Review security recommendations
This article describes how to work with security recommendations in Microsoft Security Exposure Management.
Security Exposure Management is currently in public preview.
Important
Some information in this article relates to a prereleased product which may be substantially modified before it's commercially released. Microsoft makes no warranties, expressed or implied, with respect to the information provided here.
Prerequisites
- Learn about the recommendations catalog before you start.
- Review permissions and prerequisites needed for working with Security Exposure Management.
Review recommendations
In the Microsoft Defender portal, select Exposure management > Exposure insights > Recommendations to open the Recommendations page.
Sort the recommendations by any of the headings or filter them based on your task needs.
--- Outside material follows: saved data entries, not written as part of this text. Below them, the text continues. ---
/-- A pixel meets a class's threshold on a sign. -/
def State.meets (s : State) (n plane : Nat) (dark : Bool) (q : RhoPx) : Bool :=
  let th : Int := s.threshOver n plane q.c0 q.c1
  if dark then decide (th ≤ q.rho) else decide (q.rho ≤ -th)

/-- Two pixels touch, corners included. -/
def touches (a b : RhoPx) : Bool := decide (a.x ≤ b.x + 1) && decide (b.x ≤ a.x + 1) && decide (a.line ≤ b.line + 1) && decide (b.line ≤ a.line + 1)

/-- Grows a region by the pixels that touch it, until none does. -/
def growRegion : Nat → List RhoPx → List RhoPx → List RhoPx × List RhoPx
  | 0, reg, rest => (reg, rest)
  | fuel + 1, reg, rest =>
    let near := rest.filter (fun q => reg.any (touches q))
    if near.isEmpty then (reg, rest) else growRegion fuel (reg ++ near) (rest.filter (fun q => !reg.any (touches q)))

/-- The 8-connected regions of marked pixels. -/
def regionsOf : Nat → List RhoPx → List (List RhoPx)
  | 0, _ => []
  | _, [] => []
  | fuel + 1, q :: rest =>
    let g := growRegion rest.length [q] rest
    g.1 :: regionsOf fuel g.2

/-- From the least to the greatest of some numbers, both counted. -/
def extent (xs : List Nat) : Nat := match xs with
  | [] => 0
  | x :: rest => rest.foldl max x + 1 - rest.foldl min x

/-- The class of a region in the order of *Defect classes*, by its pixels that meet each class's threshold. -/
def State.classOf (s : State) (plane : Nat) (dark : Bool) (reg : List RhoPx) : Option Nat :=
  let streak := if dark then 2 else 1
  let blob := if dark then 4 else 3
  let px := reg.filter (s.meets streak plane dark)
  let wide := extent (px.map RhoPx.x)
  if wide != 0 && wide ≤ 8 && classSize (s.classPar streak) ≤ extent (px.map RhoPx.line) then some streak
  else if classSize (s.classPar blob) ≤ (reg.filter (s.meets blob plane dark)).length && reg.any (s.meets blob plane dark) then some blob
  else none

/-- Tiles of 256 pixels by 64 lines. -/
def tilesOf (px : List RhoPx) : List (List RhoPx) :=
  ((px.map (fun q => (q.line / 64, q.x / 256))).eraseDups).map (fun t => px.filter (fun q => q.line / 64 == t.1 && q.x / 256 == t.2))

/-- The segment whose column fired a pixel; 0 when none. -/
def State.firedBy (s : State) (plane : Nat) (q : RhoPx) : Nat :=
  ((s.insp.tap.find? (fun z => z.plane == plane && decide (q.c0 ≤ z.col) && decide ((z.col : Int) ≤ q.c1) && z.y == q.y)).map Shot.handle).getD 0

/-- The first pixel of a region: the first line, and there the lowest pixel. -/
def firstPx (reg : List RhoPx) : RhoPx :=
  reg.foldl (fun b q => if q.line < b.line ∨ (q.line = b.line ∧ q.x < b.x) then q else b) ((reg.head?).getD ⟨0, 0, 0, 0, 0, 0⟩)

/-- The defect record of a region, not yet numbered. -/
def State.defectOf (s : State) (i : Image) (plane cls : Nat) (reg : List RhoPx) : Defect :=
  let f := firstPx reg
  let lo := reg.foldl (fun m q => min m q.c0) f.c0
  let hi := reg.foldl (fun m q => max m q.c1) f.c1
  let peak := reg.foldl (fun m q => if m.natAbs < q.rho.natAbs then q.rho else m) 0
  ⟨0, s.firedBy plane f, f.y * 65536, cls, i.port, plane, false, lo.toNat, (hi - lo + 1).toNat, (reg.map RhoPx.line).eraseDups.length,
    max (-32768) (min 32767 peak)⟩

/-- The segments that supplied a column of a defect at a position from its first viewed line less 63 to its last (R351). -/
def State.suppliers (s : State) (d : Defect) (last : Int) : List Nat :=
  ((s.insp.tap.filter (fun q => q.plane == d.plane && d.colFirst ≤ q.col && q.col < d.colFirst + d.colCount
    && decide (d.pos / 65536 - 63 ≤ q.y) && decide (q.y ≤ last))).map Shot.handle).eraseDups

/-- The output of a product's candidate, and its reference position in 1/65,536 line (R261). -/
def State.productRef (s : State) (handle : Nat) : Option (Nat × Int) :=
  let g := (s.seg handle).orElse (fun _ => (s.spool.records.reverse.find? (fun (r : Record) => r.seg.handle == handle)).map Record.seg)
  g.map (fun g => if g.printGo then (s.pgoOut g.pgo, g.edge.getD 0) else (s.par Par.posRejAbsOut, 65536 * g.p0))

/-- An inspection reject names a product (R351): its queued candidate is a reject; where that has fallen due and was
dropped, the output asserts at once. Answers whether a pulse was scheduled. -/
def State.inspReject (handle : Nat) (s : State) : State × Bool :=
  match s.productRef handle with
  | none => (s, false)
  | some (n, ref) =>
    match lookup handle (s.rej n).dropped with
    | some w =>
      let s := s.modRej n (fun o => { o with dropped := o.dropped.filter (fun d => d.1 != handle) })
      ((((s.assertRej n w).bump Par.posRejLate 1).raise Ev.rejectFault 0 [BitVec.ofNat 8 n, 3]).bump Par.inspRejects 1, true)
    | none =>
      if (s.rej n).queue.any (fun c => c.handle == some handle) then
        if (s.rej n).queue.any (fun c => c.handle == some handle && c.insp) then (s, true)
        else ((s.modRej n (fun o => { o with queue := o.queue.map (fun c => if c.handle == some handle then { c with insp := true } else c) })).bump
          Par.inspRejects 1, true)
      else if s.pos.hw * 65536 < ref + 65536 * s.rejPar Par.posRej0Distance n then ((s.refCand n ref (some handle) false true).bump Par.inspRejects 1, true)
      else (s, false)

/-- Records a defect (R343, R344, R351). -/
def State.recordDefect (d : Defect) (last : Int) (s : State) : State :=
  let v := s.classPar d.cls
  if !classEnable v then s
  else
    let r := if classReject v then (s.suppliers d last).foldl (fun (acc : State × Bool) h =>
        let (s, hit) := acc.1.inspReject h
        (s, acc.2 || hit)) (s, false) else (s, false)
    let s := r.1
    let d := { d with num := s.insp.nextDefect, rejected := r.2 }
    let sec := s.now / 1000000000
    let row := ((s.insp.seconds.find? (fun e => e.1 == sec && e.2.1 == d.view)).map (fun e => e.2.2)).getD (List.replicate 6 0)
    let row := modNth (· + 1) (d.cls - 1) row
    let a := nth s.insp.alarms ⟨false, [], 0⟩ (d.cls - 1)
    let times := s.now :: a.times.filter (fun l => s.now < l + 1000000000)
    let full := decide (classCount v ≤ times.length)
    let high := if full then nth times s.now (classCount v - 1) + 1000000000 else a.high
    let s := { s with insp := { s.insp with
      nextDefect := s.insp.nextDefect + 1
      defects := (d :: s.insp.defects).take 1024
      seconds := (sec, d.view, row) :: s.insp.seconds.filter (fun e => !(e.1 == sec && e.2.1 == d.view) && decide (sec < e.1 + 3600))
      alarms := modNth (fun _ => ⟨a.on || full, times, max a.high high⟩) (d.cls - 1) s.insp.alarms } }
    let s := s.bump Par.inspDefects 1
    s.when (full && !a.on) (State.raiseKeyed Ev.defectAlarm 0 d.cls [BitVec.ofNat 8 d.cls, BitVec.ofNat 8 d.view])

/-- The mean ρ of a tile lies beyond the threshold of class 5 (*Defect classes*). -/
def State.denseTile (s : State) (plane : Nat) (dark : Bool) (tile : List RhoPx) : Bool :=
  let f := firstPx tile
  let th : Int := s.threshOver 5 plane (tile.foldl (fun m q => min m q.c0) f.c0) (tile.foldl (fun m q => max m q.c1) f.c1) * tile.length
  let sum := (tile.map RhoPx.rho).sum
  if dark then decide (th < sum) else decide (sum < -th)

/-- The defects of a registered frame in one plane: regions of each sign, then of each sign the tiles of class 5, of which those that touch
are one region of MIN_SIZE tiles or more (R343, DEDUCED, log entry 99). -/
def State.findDefects (s : State) (i : Image) (p : Nat × Nat) : List (Defect × Int) :=
  let px := s.rhoMap i p
  let regions := [false, true].flatMap (fun dark =>
    let streak := if dark then 2 else 1
    let blob := if dark then 4 else 3
    let marked := px.filter (fun q => s.meets streak p.1 dark q || s.meets blob p.1 dark q)
    (regionsOf marked.length marked).filterMap (fun reg => (s.classOf p.1 dark reg).map (fun n => (n, reg))))
  let dense := [false, true].flatMap (fun dark =>
    let hot := (tilesOf px).filter (fun tile => s.denseTile p.1 dark tile)
    let marks := hot.map (fun tile => { firstPx tile with line := (firstPx tile).line / 64, x := (firstPx tile).x / 256 })
    ((regionsOf marks.length marks).filter (fun reg => decide (classSize (s.classPar 5) ≤ reg.length))).map (fun reg =>
      (5, (hot.filter (fun tile => reg.any (fun m => m.line == (firstPx tile).line / 64 && m.x == (firstPx tile).x / 256))).flatten)))
  (regions ++ dense).map (fun r => (s.defectOf i p.1 r.1 r.2, r.2.foldl (fun m q => max m q.y) (firstPx r.2).y))

/-- Defect detection of a frame (R343, R344, R351). -/
def State.defectPass (engine : Nat) (i : Image) (s : State) : State :=
  if !i.registered then
    let d : Defect := ⟨0, 0, ((i.lines.head?).map (fun l => s.viewedAt i.port l.x * 65536)).getD 0, 6, i.port, 0, false, 0, 0, i.lines.length, 0⟩
    let s := s.when (classSize (s.classPar 6) ≤ i.run) (State.recordDefect d (d.pos / 65536))
    s.endFrame engine i
  else
    let found := (s.viewPlanes i.port).flatMap (s.findDefects i)
    let ls := s.analysed i
    let s := s.each found (fun d s => s.recordDefect d.1 d.2)
    let viewed := s.insp.viewed.map (fun (v : Viewed) => if v.view == i.port && ls.any (fun e => e.1.x == v.x) then { v with done := true } else v)
    let s := { s with insp := { s.insp with viewed := viewed } }
    ((s.noteCover i.port i.num 0 ls.length).modImage i.port i.num (fun j => { j with stage := 1, done := true }))

/-- DEFECT_ANALYSIS (R343, R344, R351): the frame in work on an engine. -/
def execDefectAnalysis (t engine : Nat) (s : State) : Outcome State Fault Refusal :=
  let s := s.at_ t
  match s.working engine with
  | none => .next s
  | some i => if i.stage ≠ 0 then .next s else .next (s.underFrame i.insp (State.defectPass engine i))

/-- DEFECT_ALARM_CLEAR (R344): 10 s with fewer defects than ALARM_COUNT. -/
def execDefectAlarmClear (t cls : Nat) (s : State) : Outcome State Fault Refusal :=
  let s := s.at_ t
  let a := nth s.insp.alarms ⟨false, [], 0⟩ (cls - 1)
  if cls = 0 ∨ 6 < cls ∨ !a.on ∨ s.now < a.high + 10000000000 then .next s
  else .next ({ s with insp := { s.insp with alarms := modNth (fun a => { a with on := false }) (cls - 1) s.insp.alarms } }.endCond Ev.defectAlarm cls)

/-! ## Nozzle health and density (R345-R349) -/

/-- A column of a plane on one line: its firing set, its coverage and the mean of −ρ over its pixels. -/
structure ColLine where
  set : List (Nat × Nat)
  cover : Nat
  rho : Int
  solo : Bool
deriving DecidableEq, Repr

/-- The columns whose pixels lie wholly within a frame of a view. -/
def State.wholeCols (s : State) (i : Image) : List Int :=
  let a := (s.pixelSpan i.port 0 i.sx).1
  let b := (s.pixelSpan i.port (i.width - 1) i.sx).2
  let c0 := -((-a) / 65536)
  (List.range (b / 65536 - c0).toNat).map (fun (k : Nat) => c0 + (k : Int))

/-- A column of a plane on some lines of a frame. -/
def State.colOver (s : State) (i : Image) (p : Nat × Nat) (ls : List (OutLine × Int)) (col : Int) : List ColLine :=
  ls.map (fun (l, y) =>
    let shots := s.insp.tap.filter (fun q => q.plane == p.1 && (q.col : Int) == col && q.y == y)
    let xs := (List.range l.pix.length).filter (fun x =>
      let sp := s.pixelSpan i.port x i.sx
      decide (sp.1 < (col + 1) * 65536) && decide (col * 65536 < sp.2))
    let rho := roundFreeInt 345 ((xs.map (fun x => s.residual i.port p l x i.sx y)).sum) xs.length
    ⟨sortLe (fun (a b : Nat × Nat) => a.1 < b.1 || (a.1 == b.1 && a.2 ≤ b.2)) (shots.map (fun q => (q.head, q.slot))).eraseDups, s.coverAt p.1 col y, rho,
      shots.any Shot.solo⟩)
Sorting includes all of the headers:
- Name - Name.
- Compliance state - Compliant or not compliant.
- Impact - High, low, or medium impact.
- Last calculated - Last time the recommendation was calculated.
- Last state change - Last time the recommendation state changed.
- Related initiatives - The number of related initiatives.
- Related metrics - The number of related metrics.
- Source - The assessment standard source.
- Workload - Which workload the recommendations relate to.
- Domain - Device, apps, data, or identity.
Filter recommendations by state, source, impact, workload, and domain.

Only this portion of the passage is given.